На фронте у него был роман с медсестрой, высокой изящной дочерью московского адвоката, нюхавшей кокаин и прожившей к своим двадцати трем годам жизнь сорокалетней женщины. Потом эта девушка, как он случайно узнал, замерзла в Сибири во время отступления генерала Каппеля.
Русский народ Шиманский считал самым опасным зверем, выпустить которого из клетки не только опасно, но и погибельно для всей христианской цивилизации. Он горько раскаивался, из соображений честолюбия помогал адвокатишкам и щелкоперам в масонских мантиях свергать помазанника Божьего — Николая, пустую выпитую двуглавую романовскую четверть. «Выродилась династия, выродилась. Николашку-то убрали, а зверь выполз и адвокатишек слопал, как кроликов, а вместе с адвокатишками и нас, дворян-создателей и хозяев земли русской.
Сергей Павлович помалкивал, слушая восторженный белый бред русских шуанов 4. Своими мыслями он ни с кем не делился, но по некоторым скептическим замечаниям брат Григорий — архимандрит Георгий — понимал его скепсис и неверие. Да и сам Григорий не очень верил в успех. Старый кутила и циник в нем был намного умнее архимандрита и наместника, поднимавшего православных на священную борьбу.
До революции часто ездивший по России, живший подолгу в Европе, Сергей Павлович после бегства из родного гнезда стал домоседом. Школа, квартирка в Замоскворечье, двор. Безопасно. Никак не мог он забыть одной встречи со своим бывшим товарищем по Академии Генерального штаба. Было это в двадцать седьмом году. Его товарищ стал красным генералом в ненавистной ему до конца дней форме. Он столкнулся с ним случайно нос к носу на улице.

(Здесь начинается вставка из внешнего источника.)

-- ==== Sys2Proof/Config.lean ====
section
/-! DEFINITION. What one part fixes for good and what the spec leaves open: fused values and free values. Each is an
opaque constant: nothing can evaluate it, and a statement about it holds for every value. -/

namespace Sys2Proof.Config

/-- The fused EUI-64 of the part (R47, SYS_EUI0 to SYS_EUI3), bits [63:48] first. -/
opaque eui : Nat → Word

/-- The fused trim of IRC (R386, CLK_IRCTRIM). -/
opaque ircTrim : BitVec 8

/-- The nominal code of the calibration reference VREF (R182), which the spec does not give. -/
opaque vrefCode : Nat

/-- The n-th free value: a value that the spec leaves open after a step that goes on. The counter `free` of State
names n, so each use is a value of its own. -/
opaque freeValue : Nat → Nat

/-- The 256-bit root burnt into the fuses (R459), which no register returns. -/
opaque root : Nat

/-- The 40 bytes of the wrapped identity scalar (R459, R463), which only the engine unwraps. -/
opaque idWrapped : Nat

/-- The identity public key as 64 bytes, x then y (R463). -/
opaque idPublic : Nat

/-- The vendor certificate (R463): its length in bytes and its bytes. -/
opaque certLen : Nat
opaque cert : Nat → Byte

end Sys2Proof.Config
end

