-- ==== Sys2Proof/Machine/Sparse.lean ====
section
/-! DEFINITION. Sparse stores: a list of (key, value) pairs with strictly rising keys that lists no entry equal to
what an unlisted key reads as. The register file, the tables and the flash of State are held in this one form. -/

namespace Sys2Proof.Machine

/-- What key `k` reads as: its entry, or the default `d k` where none is listed. -/
def spGet {α : Type} (d : Nat → α) : List (Nat × α) → Nat → α
  | [], k => d k
  | (j, v) :: l, k => if j = k then v else spGet d l k

/-- Removal of key `k`. -/
def spDrop {α : Type} : List (Nat × α) → Nat → List (Nat × α)
  | [], _ => []
  | (j, v) :: l, k => if j = k then spDrop l k else (j, v) :: spDrop l k

/-- Entry of (k, v) at its place. -/
def spPut {α : Type} : List (Nat × α) → Nat → α → List (Nat × α)
  | [], k, v => [(k, v)]
  | (j, w) :: l, k, v =>
    if j = k then (k, v) :: l else if k < j then (k, v) :: (j, w) :: l else (j, w) :: spPut l k v

/-- A write: the default value removes the entry, so that equal stores are equal lists. -/
def spSet {α : Type} [DecidableEq α] (d : Nat → α) (l : List (Nat × α)) (k : Nat) (v : α) : List (Nat × α) :=
  if v = d k then spDrop l k else spPut l k v

/-- The keys rise strictly and all lie at or above `lo`. -/
def spRising {α : Type} : Nat → List (Nat × α) → Bool
  | _, [] => true
  | lo, (k, _) :: l => decide (lo ≤ k) && spRising (k + 1) l

/-- The canonical form. -/
def spWf {α : Type} [DecidableEq α] (d : Nat → α) (l : List (Nat × α)) : Bool :=
  spRising 0 l && l.all (fun e => decide (e.2 ≠ d e.1))

/-- Removal of every key in [lo, lo + n). -/
def spClear {α : Type} (l : List (Nat × α)) (lo n : Nat) : List (Nat × α) :=
  l.filter (fun e => decide (e.1 < lo) || decide (lo + n ≤ e.1))

/-- The words `vs` written from key `k` on. -/
def spSetAll {α : Type} [DecidableEq α] (d : Nat → α) : List (Nat × α) → Nat → List α → List (Nat × α)
  | l, _, [] => l
  | l, k, v :: vs => spSetAll d (spSet d l k v) (k + 1) vs

/-- The keys from `k` on read the values `vs`. -/
def spBlock {α : Type} [DecidableEq α] (d : Nat → α) (l : List (Nat × α)) (k : Nat) (vs : List α) : List (Nat × α) :=
  l.filter (fun e => decide (e.1 < k)) ++
    ((vs.zipIdx k).map (fun e => (e.2, e.1))).filter (fun e => decide (e.2 ≠ d e.1)) ++
    l.filter (fun e => decide (k + vs.length ≤ e.1))

/-- The `n` values from key `k` on. -/
def spRead {α : Type} (d : Nat → α) (l : List (Nat × α)) (k n : Nat) : List α :=
  (List.range n).map (fun i => spGet d l (k + i))

/-- Element `i` of a list of a fixed number of like things; `i` past the end reads the default. -/
def nthOf {α : Type} [Inhabited α] (l : List α) (i : Nat) : α := l.getD i default

/-- Element `i` changed by `f`. -/
def modNth {α : Type} (l : List α) (i : Nat) (f : α → α) : List α :=
  match l, i with
  | [], _ => []
  | x :: xs, 0 => f x :: xs
  | x :: xs, i + 1 => x :: modNth xs i f

end Sys2Proof.Machine
end

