/-- GLOBAL_TRIP_AUTO_CLEAR (R140): the source that has been inactive longest has been so for 1 ms; latches that hold only
sources of which that is true clear. -/
def State.autoClear (s : State) : State :=
  let s := s.modPwm (fun q => { q with quiet := q.quiet ++ q.waiting.take 1, waiting := q.waiting.drop 1 })
  if s.flag F.PWM_GTRIP_AUTO then
    let inact : Word := s.pwm.quiet.foldl (fun m b => m ||| BitVec.ofNat 16 (2 ^ b)) 0
    s.forChans (fun n t =>
      let l := t.lat n
      if l ≠ 0 ∧ l &&& ~~~ (inact &&& 0x01C0) = 0 ∧ s.activeBits n 0 0 0 = 0 then t.latchClear n else t)
  else s

/-- The clock-loss bit clears itself once the clock is good (R371): channels with nothing else latched restart. -/
def State.clockClear (s : State) : State :=
  s.forChans (fun n t =>
    if (t.lat n).getLsbD 9 then
      if t.lat n = 0x0200 then t.latchClear n else t.setBit (cell R.PWM_TRIPLAT n) 9 false
    else t)

/-! Hold (R142). -/

/-- Channel `n` freezes. -/
def State.chanFreeze (s : State) (n : Nat) : State :=
  if (s.chan n).run then s.modChan n (fun c => { c with frozen := true }) else s

/-- Channel `n` goes on: the counter resumes, and a channel made safe restarts at the next boundary, or as it runs. -/
def State.chanResume (s : State) (n : Nat) : State :=
  let r := s.modChan n (fun c => { c with frozen := false })
  if r.flag (F.PWM_STAT_HOLDSAFE.at n) then
    (r.setFlag (F.PWM_STAT_HOLDSAFE.at n) false).modChan n (fun c => { c with restart := true })
  else r

/-- Hold begins for the channels: those with HOLDM = FREEZE stop. -/
def State.pwmHold (s : State) : State :=
  s.forChans (fun n t => if t.flag (F.PWM_CTL_HOLDM.at n) then t.chanFreeze n else t)

/-- Hold ends for the channels. -/
def State.pwmResume (s : State) : State := s.forChans (fun n t => t.chanResume n)

/-- PWM_HOLD_TIMEOUT (R142): a frozen channel goes to its safe levels. -/
def State.holdTimeout (s : State) (n : Nat) : State :=
  if (s.chan n).frozen ∧ !s.flag (F.PWM_STAT_HOLDSAFE.at n) then
    let r := s.setFlag (F.PWM_STAT_HOLDSAFE.at n) true
    let r := r.modChan n (fun c => { c.drop 5 (s.flag (F.PWM_SAFE_LGS.at n)) with hurt := true })
    r.post 3 5 n
  else s

/-! SYNCI (R144). -/

/-- A SYNCI edge loads the count `t`, not 0, into the counter of channel `n`: HG does not rise before the next count 0
(R130), and a CMPA at or below the count ends it (R114). -/
def Chan.syncLoad (c : Chan) (t : Nat) : Chan :=
  let c := ({ c.shift (c.cnt + 1 - t) with cnt := t, hgDue := c.hgDue && c.fHg == 2, burn := false } : Chan).passed t
  if c.hg ∧ c.fHg ≠ 2 ∧ c.cmpa ≤ t then c.hgEnd t 1 else c

end Sys2Proof.Machine
end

— Серж, ты жив? Какая встреча! Мы думали-гадали: куда ты делся? У Врангеля и Деникина тебя не было, у Колчака — нет, у красных ты не служил. Был слух, что ты умер от тифа.
Шиманский долго с отвращением вспоминал потом, как почти что непроизвольно лицо его стало дергаться и он начал, блея, заикаться и трясти головой, и как долго провожал его недоуменно-недоверчивым взглядом красный генерал.
«Донесет или нет?» Не донес.
Узок и замкнут был круг его знакомств в Москве. Арбатские переулки, Остоженка. Часто он по вечерам, взяв в руки палку, отпустив бородку клинышком и надев темные очки, отправлялся по знакомым адресам. С годами он усвоил шаркающую походку расслабленного, и ему уже не угрожала узнаваемость. Никто бы не узнал в неуверенной, стучащей палкой фигуре бывшего стройного литого гвардейца.
Темные коридоры квартир, отвратительные ему запахи общественной кухни, сдавленные страхом, приглушенные голоса, искаженные эмиграцией слухи, бесконечное оплакивание погибшей России и длинный смертный папирус навсегда ушедших.
Масонство, так и не пустив глубоких корней в России, оставило в Москве после Октября отдельные, неспособные к действию человеческие руины. Советским органам не достались хорошо спрятанные масонские архивы, и ЧК не занималось «вольными каменщиками». Только один из случайно уцелевших в Москве масонов был арестован, и то за участие в монархическом заговоре. О своем масонстве на допросах он промолчал.
Человек действия, Шиманский очень скоро разобрался и трезво оценил реальность его уцелевших собратьев и по классу, и по масонству. «Шаркающее кладбище» — вот его приговор и самому себе, и другим. «Пока шаркаем», — говорил он, невесело усмехаясь из-под неряшливой бородки и синих стеклянных бельм, скрывающих то, что нельзя скрыть.
В школе он поражал и учеников, и учителей бесстрастностью и ровностью обращения. Злоязычные ученики прорвали его мумией. Ни разу никто не заметил в нем ни капли ни раздражения, ни волнения. Что бы он ни излагал: римскую историю, штурм Перекопа или же строение земли, любые слова его были мертвы, идеально правильны и сухи. Его, чуть с хрипотцой, голос действовал, как гипнотическое снотворное, усыплял и приводил слушателя в состояние психической невесомости.